## Problem requirements
Search the data for lines holding the word "mask". State how many there are, and nothing else.

***

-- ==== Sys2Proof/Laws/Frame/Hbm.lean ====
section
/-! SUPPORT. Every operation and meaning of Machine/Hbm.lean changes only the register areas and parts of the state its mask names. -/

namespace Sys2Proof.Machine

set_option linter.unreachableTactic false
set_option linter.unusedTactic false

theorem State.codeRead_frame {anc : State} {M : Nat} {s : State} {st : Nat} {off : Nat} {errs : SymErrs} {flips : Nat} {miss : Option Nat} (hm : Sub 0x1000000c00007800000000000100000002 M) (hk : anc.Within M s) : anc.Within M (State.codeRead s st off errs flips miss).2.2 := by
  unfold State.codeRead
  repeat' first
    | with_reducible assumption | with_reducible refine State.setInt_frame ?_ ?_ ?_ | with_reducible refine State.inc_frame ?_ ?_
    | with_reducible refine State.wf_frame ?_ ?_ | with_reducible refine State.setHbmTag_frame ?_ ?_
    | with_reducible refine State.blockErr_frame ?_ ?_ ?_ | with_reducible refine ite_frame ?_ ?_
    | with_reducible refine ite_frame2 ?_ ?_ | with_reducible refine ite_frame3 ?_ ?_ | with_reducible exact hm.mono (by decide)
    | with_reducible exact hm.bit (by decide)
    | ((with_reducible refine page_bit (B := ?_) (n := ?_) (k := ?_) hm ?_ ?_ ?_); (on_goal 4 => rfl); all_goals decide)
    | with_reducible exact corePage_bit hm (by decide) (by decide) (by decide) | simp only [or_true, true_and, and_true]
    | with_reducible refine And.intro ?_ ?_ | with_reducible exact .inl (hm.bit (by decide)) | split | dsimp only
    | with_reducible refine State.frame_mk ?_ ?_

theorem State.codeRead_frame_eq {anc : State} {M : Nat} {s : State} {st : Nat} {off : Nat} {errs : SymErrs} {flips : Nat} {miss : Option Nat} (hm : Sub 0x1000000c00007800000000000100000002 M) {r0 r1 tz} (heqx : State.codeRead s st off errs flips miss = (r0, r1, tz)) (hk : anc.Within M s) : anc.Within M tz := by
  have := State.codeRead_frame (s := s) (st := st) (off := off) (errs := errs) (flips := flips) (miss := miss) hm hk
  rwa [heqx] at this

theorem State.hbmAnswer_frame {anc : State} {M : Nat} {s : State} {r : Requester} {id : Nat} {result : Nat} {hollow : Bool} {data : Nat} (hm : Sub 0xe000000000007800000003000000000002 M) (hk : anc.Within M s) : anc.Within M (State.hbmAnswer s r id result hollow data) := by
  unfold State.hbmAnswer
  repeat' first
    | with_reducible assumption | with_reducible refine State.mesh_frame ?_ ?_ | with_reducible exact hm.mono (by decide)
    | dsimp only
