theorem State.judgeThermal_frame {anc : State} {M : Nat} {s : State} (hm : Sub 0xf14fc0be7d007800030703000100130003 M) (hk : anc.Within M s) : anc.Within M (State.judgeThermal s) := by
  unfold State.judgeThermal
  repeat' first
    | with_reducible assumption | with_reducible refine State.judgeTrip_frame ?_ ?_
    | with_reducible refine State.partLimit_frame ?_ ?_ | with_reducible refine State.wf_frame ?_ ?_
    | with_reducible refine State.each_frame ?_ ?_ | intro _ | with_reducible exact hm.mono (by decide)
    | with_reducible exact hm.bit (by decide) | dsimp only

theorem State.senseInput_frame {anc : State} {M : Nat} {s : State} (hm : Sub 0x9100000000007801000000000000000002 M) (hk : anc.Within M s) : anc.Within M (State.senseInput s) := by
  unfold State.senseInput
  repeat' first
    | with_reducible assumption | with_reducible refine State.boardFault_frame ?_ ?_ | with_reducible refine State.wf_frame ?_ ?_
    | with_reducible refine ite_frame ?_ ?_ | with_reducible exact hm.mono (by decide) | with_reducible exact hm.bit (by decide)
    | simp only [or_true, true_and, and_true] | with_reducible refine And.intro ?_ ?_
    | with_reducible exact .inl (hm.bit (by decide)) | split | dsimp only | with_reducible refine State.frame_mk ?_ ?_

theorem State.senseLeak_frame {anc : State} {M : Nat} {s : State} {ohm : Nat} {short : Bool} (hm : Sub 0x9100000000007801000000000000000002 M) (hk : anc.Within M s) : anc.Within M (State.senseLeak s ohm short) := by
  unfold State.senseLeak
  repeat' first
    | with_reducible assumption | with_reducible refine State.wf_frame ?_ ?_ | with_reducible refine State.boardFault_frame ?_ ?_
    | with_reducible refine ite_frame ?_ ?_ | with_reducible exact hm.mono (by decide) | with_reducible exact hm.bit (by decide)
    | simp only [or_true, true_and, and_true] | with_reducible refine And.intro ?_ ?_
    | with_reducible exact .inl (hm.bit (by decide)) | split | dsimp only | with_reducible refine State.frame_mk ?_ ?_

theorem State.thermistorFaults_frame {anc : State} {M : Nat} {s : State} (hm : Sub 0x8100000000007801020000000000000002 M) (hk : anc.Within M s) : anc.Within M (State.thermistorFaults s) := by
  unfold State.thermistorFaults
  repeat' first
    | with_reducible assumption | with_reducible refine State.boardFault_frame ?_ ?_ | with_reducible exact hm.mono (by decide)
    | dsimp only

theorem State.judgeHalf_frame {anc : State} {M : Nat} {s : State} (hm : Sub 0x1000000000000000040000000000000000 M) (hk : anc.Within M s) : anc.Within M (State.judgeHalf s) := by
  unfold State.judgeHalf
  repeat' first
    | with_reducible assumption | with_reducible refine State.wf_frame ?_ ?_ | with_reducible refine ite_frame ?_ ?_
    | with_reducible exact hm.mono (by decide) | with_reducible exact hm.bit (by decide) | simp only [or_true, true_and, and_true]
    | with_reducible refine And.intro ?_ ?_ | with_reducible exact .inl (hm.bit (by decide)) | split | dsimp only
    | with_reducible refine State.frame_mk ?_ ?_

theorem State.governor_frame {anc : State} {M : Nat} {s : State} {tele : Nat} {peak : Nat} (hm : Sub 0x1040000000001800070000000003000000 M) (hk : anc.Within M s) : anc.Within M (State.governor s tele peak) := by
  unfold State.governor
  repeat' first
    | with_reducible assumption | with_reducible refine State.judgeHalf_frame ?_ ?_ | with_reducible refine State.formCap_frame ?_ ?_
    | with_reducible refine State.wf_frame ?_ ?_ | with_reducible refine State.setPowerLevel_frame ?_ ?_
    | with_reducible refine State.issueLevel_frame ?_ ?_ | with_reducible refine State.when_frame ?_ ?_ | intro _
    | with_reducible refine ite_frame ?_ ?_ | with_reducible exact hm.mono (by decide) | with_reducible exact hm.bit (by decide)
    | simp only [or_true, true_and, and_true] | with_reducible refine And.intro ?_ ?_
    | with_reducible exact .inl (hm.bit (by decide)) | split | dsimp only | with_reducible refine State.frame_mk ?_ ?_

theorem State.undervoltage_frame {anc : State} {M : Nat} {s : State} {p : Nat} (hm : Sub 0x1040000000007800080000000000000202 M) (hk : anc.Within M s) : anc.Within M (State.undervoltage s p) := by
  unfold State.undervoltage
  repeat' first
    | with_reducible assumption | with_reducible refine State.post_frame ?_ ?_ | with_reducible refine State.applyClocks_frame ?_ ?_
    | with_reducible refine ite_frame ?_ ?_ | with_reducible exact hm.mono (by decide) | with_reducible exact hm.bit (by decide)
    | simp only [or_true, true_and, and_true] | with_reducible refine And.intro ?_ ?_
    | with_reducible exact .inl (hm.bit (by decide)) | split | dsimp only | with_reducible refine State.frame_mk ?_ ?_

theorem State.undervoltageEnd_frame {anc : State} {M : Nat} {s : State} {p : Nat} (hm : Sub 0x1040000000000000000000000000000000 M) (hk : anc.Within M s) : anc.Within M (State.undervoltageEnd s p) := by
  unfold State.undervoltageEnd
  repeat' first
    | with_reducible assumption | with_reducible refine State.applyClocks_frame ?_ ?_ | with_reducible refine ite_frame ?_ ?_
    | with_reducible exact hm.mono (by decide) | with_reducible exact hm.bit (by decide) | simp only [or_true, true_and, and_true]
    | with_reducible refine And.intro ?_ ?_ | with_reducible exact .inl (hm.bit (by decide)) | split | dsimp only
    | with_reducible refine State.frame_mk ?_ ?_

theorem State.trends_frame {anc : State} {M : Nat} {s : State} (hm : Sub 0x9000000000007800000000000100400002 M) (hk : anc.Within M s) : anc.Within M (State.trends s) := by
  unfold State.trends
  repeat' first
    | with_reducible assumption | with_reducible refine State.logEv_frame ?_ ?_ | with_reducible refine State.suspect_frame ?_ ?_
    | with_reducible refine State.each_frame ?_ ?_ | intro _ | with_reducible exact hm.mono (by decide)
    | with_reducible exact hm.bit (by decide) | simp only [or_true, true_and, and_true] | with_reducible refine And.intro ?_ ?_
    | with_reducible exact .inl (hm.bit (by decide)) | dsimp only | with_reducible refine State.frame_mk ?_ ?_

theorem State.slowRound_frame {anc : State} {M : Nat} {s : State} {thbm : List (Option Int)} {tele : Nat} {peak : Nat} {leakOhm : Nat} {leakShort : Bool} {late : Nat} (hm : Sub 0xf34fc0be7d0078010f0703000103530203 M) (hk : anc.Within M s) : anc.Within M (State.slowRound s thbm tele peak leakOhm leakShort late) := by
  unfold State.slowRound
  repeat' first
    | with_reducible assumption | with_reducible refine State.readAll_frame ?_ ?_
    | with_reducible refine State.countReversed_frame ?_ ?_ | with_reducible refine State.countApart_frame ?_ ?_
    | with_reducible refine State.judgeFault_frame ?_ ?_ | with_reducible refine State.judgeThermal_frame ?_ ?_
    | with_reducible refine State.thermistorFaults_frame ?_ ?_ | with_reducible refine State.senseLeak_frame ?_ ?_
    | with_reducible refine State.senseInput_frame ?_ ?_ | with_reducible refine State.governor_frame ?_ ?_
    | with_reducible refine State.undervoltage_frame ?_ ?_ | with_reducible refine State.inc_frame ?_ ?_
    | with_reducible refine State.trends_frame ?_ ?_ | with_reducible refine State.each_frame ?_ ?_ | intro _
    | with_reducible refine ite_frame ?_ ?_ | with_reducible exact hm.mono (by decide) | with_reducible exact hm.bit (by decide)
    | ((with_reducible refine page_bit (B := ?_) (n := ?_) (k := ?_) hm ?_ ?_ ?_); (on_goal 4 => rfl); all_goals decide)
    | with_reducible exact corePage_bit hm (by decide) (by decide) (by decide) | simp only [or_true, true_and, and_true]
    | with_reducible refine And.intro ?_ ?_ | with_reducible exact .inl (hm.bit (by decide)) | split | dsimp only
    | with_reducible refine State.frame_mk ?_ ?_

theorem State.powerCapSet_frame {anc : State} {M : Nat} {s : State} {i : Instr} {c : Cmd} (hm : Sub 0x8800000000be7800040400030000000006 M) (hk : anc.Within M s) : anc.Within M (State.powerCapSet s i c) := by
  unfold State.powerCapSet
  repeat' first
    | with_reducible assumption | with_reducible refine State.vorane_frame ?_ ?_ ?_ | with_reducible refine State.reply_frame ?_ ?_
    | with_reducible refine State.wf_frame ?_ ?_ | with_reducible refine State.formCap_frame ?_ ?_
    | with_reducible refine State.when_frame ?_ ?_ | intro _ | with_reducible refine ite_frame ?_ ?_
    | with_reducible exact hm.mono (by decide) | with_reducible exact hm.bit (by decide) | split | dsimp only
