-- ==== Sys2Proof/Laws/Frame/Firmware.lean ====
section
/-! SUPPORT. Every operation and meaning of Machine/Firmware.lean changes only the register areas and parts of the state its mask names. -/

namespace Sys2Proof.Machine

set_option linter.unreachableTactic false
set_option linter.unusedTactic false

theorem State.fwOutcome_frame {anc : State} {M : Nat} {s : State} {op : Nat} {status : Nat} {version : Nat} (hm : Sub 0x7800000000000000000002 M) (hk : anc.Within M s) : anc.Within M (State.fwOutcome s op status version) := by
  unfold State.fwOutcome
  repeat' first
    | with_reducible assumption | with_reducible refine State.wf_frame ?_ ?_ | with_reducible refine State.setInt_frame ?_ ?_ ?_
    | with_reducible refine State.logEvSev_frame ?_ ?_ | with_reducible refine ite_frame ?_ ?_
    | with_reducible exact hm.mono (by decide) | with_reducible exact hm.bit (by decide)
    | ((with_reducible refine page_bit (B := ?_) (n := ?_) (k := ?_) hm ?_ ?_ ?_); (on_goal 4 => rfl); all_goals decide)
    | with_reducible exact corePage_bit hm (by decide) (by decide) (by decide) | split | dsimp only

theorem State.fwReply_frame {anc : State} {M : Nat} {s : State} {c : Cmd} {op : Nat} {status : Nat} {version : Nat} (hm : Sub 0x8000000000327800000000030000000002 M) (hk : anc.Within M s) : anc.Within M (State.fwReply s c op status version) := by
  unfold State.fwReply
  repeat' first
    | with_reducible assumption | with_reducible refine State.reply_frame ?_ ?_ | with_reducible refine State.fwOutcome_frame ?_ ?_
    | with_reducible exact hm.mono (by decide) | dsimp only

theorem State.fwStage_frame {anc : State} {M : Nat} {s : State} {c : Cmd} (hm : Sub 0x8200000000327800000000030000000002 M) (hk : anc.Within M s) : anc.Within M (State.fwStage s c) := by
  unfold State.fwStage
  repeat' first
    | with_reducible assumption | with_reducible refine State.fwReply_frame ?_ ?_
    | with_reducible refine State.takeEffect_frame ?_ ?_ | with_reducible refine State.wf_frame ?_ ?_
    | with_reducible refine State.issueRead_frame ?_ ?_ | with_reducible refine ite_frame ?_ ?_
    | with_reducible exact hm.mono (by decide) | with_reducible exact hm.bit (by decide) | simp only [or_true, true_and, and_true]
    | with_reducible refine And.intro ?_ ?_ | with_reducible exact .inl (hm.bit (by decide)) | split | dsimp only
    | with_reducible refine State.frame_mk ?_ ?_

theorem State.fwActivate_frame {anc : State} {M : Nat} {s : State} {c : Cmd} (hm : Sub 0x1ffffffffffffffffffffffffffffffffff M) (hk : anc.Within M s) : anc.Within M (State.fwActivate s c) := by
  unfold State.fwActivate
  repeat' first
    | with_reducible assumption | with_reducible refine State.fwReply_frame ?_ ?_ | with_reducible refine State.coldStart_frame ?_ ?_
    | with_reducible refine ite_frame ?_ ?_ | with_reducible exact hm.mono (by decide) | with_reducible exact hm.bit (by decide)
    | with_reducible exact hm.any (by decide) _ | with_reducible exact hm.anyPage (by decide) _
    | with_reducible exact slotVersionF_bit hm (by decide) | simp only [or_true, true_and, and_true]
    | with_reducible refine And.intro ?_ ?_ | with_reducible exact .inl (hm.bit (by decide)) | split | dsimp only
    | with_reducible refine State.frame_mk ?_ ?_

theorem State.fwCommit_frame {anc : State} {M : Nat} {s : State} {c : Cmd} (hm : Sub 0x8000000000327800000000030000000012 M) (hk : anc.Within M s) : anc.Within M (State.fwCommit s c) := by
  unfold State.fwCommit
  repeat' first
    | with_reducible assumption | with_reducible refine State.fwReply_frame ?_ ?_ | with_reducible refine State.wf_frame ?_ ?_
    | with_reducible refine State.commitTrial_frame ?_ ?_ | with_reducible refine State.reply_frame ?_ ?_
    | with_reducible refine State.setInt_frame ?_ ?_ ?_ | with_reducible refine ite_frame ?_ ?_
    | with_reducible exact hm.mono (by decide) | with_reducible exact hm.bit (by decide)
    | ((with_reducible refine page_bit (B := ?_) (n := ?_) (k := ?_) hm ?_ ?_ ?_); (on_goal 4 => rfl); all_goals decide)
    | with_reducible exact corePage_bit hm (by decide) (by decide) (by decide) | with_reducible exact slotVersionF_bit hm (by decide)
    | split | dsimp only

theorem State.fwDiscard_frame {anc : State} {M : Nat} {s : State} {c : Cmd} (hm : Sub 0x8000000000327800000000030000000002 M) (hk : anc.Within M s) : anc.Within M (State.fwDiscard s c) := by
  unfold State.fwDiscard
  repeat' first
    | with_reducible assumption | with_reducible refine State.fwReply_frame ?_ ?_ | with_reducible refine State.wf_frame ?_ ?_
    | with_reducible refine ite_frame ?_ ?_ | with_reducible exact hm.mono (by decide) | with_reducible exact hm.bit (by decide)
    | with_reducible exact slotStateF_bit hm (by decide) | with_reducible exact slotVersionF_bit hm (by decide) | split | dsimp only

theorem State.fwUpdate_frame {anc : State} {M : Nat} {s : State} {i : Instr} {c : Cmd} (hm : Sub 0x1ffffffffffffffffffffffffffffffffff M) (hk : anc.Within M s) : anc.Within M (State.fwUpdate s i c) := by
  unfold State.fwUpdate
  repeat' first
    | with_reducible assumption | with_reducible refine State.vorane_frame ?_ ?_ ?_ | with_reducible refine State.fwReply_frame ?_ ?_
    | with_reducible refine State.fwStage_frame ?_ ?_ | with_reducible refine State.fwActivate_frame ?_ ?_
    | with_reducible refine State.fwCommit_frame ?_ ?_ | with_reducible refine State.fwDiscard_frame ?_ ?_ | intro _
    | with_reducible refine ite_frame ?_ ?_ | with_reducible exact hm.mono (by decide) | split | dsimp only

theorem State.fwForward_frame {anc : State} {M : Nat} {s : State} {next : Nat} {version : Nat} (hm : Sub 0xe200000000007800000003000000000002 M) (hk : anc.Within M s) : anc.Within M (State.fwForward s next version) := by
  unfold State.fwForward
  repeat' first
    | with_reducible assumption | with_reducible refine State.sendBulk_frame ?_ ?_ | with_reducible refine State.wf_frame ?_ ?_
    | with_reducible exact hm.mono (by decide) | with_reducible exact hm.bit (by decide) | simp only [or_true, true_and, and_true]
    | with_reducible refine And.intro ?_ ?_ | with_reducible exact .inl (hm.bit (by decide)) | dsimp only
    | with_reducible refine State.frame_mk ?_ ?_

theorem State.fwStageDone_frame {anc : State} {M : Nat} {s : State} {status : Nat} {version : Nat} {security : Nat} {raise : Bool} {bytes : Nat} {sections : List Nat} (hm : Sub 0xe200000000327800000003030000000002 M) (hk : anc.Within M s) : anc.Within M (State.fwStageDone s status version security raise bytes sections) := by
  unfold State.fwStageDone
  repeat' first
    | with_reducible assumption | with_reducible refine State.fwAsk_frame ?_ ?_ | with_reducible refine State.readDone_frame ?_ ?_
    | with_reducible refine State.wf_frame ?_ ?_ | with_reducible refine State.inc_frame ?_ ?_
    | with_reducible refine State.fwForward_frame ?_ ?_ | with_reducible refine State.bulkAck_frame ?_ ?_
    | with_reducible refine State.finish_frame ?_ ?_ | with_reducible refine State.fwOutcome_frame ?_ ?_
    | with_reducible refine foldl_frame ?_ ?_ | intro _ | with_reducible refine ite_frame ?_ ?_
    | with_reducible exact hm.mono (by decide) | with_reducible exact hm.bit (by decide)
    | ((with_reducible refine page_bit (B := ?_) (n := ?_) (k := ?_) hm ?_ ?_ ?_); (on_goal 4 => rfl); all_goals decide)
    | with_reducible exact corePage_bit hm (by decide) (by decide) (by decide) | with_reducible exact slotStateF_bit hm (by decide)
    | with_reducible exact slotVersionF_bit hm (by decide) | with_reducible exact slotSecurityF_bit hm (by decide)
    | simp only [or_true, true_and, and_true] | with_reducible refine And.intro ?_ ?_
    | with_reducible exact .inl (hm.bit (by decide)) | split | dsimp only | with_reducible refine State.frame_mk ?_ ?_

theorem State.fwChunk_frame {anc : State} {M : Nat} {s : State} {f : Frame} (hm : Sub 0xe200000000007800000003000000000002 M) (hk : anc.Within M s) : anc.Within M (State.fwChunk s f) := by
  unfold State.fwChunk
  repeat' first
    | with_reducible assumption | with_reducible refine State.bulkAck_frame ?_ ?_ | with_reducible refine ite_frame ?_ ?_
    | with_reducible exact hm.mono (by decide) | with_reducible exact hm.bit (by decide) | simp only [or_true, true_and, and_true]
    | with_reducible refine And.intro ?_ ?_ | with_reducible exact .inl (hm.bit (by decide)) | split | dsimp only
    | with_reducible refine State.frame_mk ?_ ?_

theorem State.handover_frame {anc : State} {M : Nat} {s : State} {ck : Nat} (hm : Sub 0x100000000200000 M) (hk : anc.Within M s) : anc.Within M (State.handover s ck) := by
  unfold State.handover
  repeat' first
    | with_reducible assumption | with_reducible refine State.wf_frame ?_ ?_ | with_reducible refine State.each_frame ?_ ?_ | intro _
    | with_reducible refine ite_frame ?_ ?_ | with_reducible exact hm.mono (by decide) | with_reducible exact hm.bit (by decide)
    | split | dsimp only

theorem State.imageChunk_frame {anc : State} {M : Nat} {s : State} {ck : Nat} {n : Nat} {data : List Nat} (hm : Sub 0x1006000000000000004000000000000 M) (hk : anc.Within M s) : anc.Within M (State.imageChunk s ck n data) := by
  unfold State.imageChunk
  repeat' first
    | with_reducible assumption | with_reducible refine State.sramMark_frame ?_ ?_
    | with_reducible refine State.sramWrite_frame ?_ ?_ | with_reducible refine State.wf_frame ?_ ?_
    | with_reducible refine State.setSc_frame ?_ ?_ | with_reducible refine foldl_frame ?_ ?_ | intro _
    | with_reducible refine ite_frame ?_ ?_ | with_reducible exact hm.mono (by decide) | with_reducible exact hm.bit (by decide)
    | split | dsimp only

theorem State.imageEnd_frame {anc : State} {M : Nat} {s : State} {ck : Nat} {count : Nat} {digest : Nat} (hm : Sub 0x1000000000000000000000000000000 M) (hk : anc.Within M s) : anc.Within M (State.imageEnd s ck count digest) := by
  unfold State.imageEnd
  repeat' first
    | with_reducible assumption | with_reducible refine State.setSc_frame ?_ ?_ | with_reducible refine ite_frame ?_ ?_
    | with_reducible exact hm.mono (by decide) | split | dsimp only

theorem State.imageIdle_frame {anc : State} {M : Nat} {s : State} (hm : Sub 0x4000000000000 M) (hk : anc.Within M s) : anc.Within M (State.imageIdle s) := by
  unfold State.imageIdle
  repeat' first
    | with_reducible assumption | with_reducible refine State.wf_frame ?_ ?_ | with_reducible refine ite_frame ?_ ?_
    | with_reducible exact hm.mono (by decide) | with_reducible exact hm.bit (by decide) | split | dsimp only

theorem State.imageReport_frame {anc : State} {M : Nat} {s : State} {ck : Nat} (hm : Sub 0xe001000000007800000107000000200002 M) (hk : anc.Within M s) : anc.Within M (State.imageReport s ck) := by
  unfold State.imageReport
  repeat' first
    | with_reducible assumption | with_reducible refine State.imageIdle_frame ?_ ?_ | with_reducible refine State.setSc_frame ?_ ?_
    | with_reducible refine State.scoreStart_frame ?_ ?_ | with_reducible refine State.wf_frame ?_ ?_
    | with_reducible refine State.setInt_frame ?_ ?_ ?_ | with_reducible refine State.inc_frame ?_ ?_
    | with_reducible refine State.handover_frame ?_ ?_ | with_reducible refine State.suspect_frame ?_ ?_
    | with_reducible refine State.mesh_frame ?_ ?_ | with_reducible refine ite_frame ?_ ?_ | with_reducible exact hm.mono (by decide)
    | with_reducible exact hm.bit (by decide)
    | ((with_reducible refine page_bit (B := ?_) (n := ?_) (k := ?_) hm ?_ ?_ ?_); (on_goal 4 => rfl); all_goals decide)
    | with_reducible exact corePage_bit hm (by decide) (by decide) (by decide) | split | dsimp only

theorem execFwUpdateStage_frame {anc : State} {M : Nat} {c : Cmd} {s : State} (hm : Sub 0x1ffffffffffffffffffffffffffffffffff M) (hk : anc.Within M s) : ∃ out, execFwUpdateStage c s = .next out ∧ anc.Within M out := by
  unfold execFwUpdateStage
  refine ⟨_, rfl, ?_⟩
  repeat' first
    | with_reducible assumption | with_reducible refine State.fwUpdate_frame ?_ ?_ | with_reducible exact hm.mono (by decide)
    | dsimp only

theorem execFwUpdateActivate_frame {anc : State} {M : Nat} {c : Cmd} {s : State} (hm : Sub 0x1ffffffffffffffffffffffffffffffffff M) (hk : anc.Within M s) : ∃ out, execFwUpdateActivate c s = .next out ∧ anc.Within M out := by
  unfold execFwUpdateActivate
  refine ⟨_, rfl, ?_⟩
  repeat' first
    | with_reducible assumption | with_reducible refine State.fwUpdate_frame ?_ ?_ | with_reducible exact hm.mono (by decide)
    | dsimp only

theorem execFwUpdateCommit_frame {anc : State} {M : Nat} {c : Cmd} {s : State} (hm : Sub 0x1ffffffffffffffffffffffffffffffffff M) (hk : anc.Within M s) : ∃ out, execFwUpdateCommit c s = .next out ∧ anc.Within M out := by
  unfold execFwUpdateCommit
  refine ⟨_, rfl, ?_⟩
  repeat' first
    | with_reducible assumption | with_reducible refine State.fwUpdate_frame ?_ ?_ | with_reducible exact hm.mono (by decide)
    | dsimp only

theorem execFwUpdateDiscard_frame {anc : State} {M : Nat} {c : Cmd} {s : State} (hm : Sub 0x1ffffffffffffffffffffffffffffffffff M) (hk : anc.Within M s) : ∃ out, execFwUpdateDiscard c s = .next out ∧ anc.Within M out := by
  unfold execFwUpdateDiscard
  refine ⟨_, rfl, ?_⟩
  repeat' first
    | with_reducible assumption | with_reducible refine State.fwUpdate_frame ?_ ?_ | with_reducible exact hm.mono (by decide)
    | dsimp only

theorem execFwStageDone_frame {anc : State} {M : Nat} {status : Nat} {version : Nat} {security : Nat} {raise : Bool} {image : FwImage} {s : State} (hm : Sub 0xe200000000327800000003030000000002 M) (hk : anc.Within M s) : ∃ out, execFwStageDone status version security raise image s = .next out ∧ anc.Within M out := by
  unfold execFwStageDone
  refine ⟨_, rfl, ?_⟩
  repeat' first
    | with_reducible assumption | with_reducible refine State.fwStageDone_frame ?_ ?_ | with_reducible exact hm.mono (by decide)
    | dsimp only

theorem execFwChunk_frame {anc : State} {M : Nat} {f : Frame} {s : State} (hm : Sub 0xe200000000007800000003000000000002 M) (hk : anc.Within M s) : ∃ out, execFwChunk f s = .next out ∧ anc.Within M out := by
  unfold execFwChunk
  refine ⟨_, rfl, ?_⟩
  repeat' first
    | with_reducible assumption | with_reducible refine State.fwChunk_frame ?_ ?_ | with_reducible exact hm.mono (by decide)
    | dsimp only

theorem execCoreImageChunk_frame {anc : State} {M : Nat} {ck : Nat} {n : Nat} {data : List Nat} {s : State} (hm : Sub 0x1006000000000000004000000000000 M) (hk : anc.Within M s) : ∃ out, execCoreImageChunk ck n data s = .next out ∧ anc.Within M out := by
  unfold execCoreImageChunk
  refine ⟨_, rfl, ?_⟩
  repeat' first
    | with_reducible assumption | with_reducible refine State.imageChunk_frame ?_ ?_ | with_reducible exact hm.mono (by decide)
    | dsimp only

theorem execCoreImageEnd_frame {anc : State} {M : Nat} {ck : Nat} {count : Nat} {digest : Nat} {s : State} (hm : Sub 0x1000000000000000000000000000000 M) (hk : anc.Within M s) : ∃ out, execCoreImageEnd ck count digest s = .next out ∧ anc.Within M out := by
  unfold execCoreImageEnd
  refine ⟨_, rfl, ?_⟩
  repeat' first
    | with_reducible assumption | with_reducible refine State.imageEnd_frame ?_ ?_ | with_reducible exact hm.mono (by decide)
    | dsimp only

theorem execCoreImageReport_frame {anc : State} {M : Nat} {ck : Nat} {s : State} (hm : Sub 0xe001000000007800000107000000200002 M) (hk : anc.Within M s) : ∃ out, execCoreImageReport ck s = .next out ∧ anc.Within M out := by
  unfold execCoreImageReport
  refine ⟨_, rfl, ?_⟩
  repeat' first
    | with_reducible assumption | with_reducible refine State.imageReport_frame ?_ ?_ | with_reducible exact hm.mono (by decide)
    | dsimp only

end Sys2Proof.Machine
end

***

## Completed task
2